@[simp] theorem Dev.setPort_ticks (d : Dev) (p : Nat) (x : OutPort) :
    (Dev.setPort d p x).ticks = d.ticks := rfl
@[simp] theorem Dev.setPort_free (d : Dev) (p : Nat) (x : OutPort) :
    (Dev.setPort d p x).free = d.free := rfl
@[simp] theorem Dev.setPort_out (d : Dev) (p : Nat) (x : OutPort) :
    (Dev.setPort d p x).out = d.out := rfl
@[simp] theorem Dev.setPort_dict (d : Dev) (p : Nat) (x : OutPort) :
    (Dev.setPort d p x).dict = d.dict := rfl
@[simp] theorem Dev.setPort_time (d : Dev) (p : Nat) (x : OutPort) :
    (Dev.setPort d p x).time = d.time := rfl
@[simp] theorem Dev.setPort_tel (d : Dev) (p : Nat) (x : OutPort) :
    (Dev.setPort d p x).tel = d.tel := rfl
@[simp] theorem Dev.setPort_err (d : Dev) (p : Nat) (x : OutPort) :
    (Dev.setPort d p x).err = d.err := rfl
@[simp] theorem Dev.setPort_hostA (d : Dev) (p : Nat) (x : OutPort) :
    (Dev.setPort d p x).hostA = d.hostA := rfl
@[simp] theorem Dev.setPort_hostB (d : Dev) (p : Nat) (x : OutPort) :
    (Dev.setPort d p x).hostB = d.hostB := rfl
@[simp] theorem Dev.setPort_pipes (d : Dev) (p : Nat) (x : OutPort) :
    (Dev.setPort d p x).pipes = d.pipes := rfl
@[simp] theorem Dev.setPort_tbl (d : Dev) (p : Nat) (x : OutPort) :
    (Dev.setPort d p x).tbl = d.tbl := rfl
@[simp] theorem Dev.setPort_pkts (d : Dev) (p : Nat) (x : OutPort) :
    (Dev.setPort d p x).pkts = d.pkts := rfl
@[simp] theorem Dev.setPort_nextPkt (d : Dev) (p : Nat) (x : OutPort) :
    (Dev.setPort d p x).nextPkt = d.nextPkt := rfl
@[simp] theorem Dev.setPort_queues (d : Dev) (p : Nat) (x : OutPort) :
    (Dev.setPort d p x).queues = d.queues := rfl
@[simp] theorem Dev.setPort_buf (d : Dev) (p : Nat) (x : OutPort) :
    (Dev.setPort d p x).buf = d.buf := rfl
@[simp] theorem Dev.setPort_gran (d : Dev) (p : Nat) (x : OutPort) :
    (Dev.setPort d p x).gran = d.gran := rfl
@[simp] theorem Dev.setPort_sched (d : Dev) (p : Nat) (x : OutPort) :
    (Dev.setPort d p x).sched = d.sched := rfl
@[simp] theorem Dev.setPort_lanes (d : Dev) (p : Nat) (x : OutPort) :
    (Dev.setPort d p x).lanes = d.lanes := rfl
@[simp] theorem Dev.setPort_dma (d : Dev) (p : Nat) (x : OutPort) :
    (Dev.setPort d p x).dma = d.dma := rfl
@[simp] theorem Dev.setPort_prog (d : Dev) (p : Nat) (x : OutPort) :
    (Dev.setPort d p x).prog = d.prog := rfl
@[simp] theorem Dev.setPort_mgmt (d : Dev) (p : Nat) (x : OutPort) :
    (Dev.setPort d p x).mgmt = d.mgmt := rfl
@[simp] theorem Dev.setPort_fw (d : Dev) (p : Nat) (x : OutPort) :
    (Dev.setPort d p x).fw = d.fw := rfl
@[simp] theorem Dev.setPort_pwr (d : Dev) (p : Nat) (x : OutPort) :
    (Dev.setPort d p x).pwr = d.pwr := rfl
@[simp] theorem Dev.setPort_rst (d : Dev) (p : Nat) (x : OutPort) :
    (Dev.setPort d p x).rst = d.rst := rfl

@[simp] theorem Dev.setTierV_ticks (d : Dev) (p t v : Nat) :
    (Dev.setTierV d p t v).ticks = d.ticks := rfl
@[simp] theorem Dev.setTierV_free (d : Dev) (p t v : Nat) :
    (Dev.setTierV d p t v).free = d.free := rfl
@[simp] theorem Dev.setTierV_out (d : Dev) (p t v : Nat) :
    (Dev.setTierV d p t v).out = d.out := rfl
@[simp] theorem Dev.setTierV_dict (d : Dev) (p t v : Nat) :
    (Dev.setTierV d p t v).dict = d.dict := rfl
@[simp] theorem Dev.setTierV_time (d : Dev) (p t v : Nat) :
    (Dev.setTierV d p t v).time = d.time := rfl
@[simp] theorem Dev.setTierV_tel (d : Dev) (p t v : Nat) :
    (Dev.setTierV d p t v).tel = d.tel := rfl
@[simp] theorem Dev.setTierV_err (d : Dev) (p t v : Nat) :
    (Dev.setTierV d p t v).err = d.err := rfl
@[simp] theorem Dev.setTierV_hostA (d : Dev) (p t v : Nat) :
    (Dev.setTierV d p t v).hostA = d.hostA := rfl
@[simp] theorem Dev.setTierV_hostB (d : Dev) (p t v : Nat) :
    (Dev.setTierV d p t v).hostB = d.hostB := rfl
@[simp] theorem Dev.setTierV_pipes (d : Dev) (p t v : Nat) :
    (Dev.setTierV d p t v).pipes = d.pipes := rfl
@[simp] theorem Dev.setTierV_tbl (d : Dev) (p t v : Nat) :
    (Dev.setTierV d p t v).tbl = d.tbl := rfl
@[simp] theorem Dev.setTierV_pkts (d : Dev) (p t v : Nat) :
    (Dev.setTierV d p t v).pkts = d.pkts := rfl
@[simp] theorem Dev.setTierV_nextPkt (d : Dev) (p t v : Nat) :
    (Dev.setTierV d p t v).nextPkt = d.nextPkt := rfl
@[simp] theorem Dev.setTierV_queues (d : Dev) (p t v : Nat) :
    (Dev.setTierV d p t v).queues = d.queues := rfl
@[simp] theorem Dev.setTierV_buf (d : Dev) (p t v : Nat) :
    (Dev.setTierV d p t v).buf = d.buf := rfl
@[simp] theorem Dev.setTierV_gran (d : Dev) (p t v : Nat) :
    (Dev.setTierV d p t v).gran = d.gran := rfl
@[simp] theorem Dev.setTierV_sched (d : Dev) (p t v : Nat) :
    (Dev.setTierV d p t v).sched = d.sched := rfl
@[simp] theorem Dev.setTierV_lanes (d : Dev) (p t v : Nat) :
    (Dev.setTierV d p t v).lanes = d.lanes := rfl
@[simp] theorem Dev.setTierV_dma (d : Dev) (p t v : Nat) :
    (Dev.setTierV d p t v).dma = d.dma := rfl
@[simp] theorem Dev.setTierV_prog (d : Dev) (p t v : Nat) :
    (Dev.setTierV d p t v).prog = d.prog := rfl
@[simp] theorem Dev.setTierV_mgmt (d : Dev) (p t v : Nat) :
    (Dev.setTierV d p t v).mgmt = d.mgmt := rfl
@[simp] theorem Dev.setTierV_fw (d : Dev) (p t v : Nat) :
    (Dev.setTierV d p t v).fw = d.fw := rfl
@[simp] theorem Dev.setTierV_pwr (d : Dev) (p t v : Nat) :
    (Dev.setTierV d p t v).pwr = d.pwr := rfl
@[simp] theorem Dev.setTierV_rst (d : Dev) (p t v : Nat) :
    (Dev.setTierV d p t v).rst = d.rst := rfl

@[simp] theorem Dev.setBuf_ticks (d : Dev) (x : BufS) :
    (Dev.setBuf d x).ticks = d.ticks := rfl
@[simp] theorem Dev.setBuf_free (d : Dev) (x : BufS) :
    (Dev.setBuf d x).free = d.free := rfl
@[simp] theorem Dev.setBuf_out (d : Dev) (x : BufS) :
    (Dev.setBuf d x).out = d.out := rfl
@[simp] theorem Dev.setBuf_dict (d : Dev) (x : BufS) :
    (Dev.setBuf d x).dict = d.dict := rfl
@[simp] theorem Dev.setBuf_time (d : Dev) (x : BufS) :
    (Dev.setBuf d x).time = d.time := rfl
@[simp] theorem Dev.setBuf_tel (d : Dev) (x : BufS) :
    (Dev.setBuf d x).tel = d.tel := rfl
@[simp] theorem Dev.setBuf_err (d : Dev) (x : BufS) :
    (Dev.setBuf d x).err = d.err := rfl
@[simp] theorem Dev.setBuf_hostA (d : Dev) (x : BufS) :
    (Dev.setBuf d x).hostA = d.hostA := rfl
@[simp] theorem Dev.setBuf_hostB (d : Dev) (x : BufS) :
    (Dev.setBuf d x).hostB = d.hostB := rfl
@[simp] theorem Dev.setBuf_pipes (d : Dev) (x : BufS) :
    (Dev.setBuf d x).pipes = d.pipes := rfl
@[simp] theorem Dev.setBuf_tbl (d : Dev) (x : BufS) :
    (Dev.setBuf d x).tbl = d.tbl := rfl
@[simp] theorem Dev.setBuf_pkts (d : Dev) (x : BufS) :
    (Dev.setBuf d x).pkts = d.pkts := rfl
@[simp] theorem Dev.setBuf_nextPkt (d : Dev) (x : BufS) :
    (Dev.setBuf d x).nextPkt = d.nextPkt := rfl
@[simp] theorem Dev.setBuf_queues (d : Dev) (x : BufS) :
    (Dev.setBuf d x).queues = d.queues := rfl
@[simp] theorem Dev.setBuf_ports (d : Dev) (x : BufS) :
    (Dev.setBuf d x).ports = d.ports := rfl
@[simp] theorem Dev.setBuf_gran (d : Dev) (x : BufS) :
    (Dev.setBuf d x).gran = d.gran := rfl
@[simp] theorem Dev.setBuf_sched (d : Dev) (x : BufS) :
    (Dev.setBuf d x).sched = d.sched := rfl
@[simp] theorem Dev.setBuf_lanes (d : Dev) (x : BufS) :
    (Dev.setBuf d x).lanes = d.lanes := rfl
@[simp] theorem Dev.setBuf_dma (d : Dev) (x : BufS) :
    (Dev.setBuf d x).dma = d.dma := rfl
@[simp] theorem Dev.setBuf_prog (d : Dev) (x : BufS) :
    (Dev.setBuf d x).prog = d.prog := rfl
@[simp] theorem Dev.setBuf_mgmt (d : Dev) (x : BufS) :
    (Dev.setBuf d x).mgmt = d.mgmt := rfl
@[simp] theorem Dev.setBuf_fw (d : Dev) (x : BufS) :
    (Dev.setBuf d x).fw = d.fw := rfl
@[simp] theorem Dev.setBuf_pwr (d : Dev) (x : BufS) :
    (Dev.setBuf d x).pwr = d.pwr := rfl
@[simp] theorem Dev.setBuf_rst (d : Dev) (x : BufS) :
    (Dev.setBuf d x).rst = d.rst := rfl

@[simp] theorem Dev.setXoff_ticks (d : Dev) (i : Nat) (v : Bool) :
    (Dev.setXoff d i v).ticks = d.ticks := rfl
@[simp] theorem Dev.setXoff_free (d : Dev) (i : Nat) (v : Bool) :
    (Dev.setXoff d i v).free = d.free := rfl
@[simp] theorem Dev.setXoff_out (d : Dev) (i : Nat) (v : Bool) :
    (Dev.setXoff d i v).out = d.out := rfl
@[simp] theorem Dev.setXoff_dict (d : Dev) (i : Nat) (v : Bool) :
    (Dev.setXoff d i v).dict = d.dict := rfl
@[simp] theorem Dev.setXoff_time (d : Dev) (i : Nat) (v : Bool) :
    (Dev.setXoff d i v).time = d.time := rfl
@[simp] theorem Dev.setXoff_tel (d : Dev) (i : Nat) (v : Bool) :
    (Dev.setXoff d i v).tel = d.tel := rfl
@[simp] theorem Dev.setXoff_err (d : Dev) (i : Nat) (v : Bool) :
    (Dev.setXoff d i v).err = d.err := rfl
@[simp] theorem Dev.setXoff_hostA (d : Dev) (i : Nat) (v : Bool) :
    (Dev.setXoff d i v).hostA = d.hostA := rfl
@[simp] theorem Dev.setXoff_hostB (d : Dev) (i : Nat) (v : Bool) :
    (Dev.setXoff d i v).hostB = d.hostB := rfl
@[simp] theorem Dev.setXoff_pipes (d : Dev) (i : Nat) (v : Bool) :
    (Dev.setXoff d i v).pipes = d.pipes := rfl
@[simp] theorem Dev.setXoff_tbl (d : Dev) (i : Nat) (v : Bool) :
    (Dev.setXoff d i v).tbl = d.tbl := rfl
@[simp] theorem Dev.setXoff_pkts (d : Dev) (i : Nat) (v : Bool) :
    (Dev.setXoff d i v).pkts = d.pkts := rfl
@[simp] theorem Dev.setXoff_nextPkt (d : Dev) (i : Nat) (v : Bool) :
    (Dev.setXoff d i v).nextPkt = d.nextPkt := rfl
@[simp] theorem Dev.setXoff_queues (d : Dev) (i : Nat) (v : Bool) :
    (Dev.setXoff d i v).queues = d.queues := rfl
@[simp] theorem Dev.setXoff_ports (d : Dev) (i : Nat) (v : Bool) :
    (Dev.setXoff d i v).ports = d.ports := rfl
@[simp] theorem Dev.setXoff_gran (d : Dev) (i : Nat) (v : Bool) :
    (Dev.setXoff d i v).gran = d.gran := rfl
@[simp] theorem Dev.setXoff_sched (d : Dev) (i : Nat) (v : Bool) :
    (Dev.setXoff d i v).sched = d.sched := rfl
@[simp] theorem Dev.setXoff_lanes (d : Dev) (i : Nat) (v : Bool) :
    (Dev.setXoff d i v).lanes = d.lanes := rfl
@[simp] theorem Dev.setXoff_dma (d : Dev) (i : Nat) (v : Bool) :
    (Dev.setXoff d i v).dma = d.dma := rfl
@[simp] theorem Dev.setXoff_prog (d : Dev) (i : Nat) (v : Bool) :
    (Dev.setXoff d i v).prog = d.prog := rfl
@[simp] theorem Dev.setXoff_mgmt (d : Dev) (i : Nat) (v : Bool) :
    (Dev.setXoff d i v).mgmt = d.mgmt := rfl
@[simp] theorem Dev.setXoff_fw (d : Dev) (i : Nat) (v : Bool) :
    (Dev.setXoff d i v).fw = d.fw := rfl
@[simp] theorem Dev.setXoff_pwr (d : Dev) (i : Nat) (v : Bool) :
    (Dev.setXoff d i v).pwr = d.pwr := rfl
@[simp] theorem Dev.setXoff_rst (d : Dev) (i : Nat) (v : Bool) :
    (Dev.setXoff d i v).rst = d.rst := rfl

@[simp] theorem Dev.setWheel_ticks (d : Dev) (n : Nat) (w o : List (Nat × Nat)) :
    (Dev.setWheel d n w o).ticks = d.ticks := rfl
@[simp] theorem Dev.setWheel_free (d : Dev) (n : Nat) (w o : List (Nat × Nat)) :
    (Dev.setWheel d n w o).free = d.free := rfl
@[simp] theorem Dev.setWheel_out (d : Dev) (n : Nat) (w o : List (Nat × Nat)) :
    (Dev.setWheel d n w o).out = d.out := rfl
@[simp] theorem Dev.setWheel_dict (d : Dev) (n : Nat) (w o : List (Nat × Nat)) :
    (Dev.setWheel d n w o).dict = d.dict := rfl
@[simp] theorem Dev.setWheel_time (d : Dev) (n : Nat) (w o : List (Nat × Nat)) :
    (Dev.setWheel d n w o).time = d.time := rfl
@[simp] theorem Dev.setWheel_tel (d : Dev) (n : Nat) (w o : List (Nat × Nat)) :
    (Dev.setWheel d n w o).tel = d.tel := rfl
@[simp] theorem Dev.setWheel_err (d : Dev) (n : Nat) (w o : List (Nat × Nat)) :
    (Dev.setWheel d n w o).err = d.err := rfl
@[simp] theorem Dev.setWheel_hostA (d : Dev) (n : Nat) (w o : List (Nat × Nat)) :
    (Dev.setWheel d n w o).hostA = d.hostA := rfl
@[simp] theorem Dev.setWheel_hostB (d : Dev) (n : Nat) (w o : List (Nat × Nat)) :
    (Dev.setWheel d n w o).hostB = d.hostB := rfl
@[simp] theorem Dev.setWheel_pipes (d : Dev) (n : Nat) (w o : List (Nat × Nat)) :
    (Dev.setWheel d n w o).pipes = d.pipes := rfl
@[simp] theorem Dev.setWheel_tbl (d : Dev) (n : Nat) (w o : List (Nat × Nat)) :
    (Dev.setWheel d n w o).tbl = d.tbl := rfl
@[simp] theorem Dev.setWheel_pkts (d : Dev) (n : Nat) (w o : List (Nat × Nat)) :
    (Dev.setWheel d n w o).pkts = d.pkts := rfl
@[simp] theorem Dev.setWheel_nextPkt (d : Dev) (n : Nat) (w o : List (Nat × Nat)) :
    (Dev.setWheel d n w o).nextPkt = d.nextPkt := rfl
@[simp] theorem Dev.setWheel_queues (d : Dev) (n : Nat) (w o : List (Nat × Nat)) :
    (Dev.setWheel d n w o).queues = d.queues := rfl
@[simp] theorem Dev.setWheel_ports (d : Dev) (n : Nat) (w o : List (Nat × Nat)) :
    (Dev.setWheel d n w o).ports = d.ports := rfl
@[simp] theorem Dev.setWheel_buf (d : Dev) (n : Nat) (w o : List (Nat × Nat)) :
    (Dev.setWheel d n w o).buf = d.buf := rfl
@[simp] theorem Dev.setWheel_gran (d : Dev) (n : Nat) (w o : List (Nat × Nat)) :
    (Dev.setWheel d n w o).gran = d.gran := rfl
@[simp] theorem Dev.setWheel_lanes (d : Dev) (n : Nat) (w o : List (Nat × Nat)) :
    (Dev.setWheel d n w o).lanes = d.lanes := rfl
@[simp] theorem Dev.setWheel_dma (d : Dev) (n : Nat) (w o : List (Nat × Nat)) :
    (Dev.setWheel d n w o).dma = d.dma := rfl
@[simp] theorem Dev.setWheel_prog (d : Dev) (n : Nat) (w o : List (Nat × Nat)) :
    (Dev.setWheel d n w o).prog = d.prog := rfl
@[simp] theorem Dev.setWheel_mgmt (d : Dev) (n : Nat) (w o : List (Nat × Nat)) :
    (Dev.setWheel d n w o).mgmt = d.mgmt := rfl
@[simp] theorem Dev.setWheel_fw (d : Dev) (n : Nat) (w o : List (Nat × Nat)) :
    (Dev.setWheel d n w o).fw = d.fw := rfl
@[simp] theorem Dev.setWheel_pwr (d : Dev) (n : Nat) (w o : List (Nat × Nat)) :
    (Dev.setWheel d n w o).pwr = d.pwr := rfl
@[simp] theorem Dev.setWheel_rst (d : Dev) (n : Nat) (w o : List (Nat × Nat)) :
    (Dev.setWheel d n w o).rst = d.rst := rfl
________________
== Required action ==
Every line from the start of the material above through the line that contains "(Dev.setPort d p x).out = d.out := rfl" must be written out exactly, with both ends included.

== Solved problem ==
@[simp] theorem Dev.setPort_ticks (d : Dev) (p : Nat) (x : OutPort) :
    (Dev.setPort d p x).ticks = d.ticks := rfl
@[simp] theorem Dev.setPort_free (d : Dev) (p : Nat) (x : OutPort) :
    (Dev.setPort d p x).free = d.free := rfl
@[simp] theorem Dev.setPort_out (d : Dev) (p : Nat) (x : OutPort) :
    (Dev.setPort d p x).out = d.out := rfl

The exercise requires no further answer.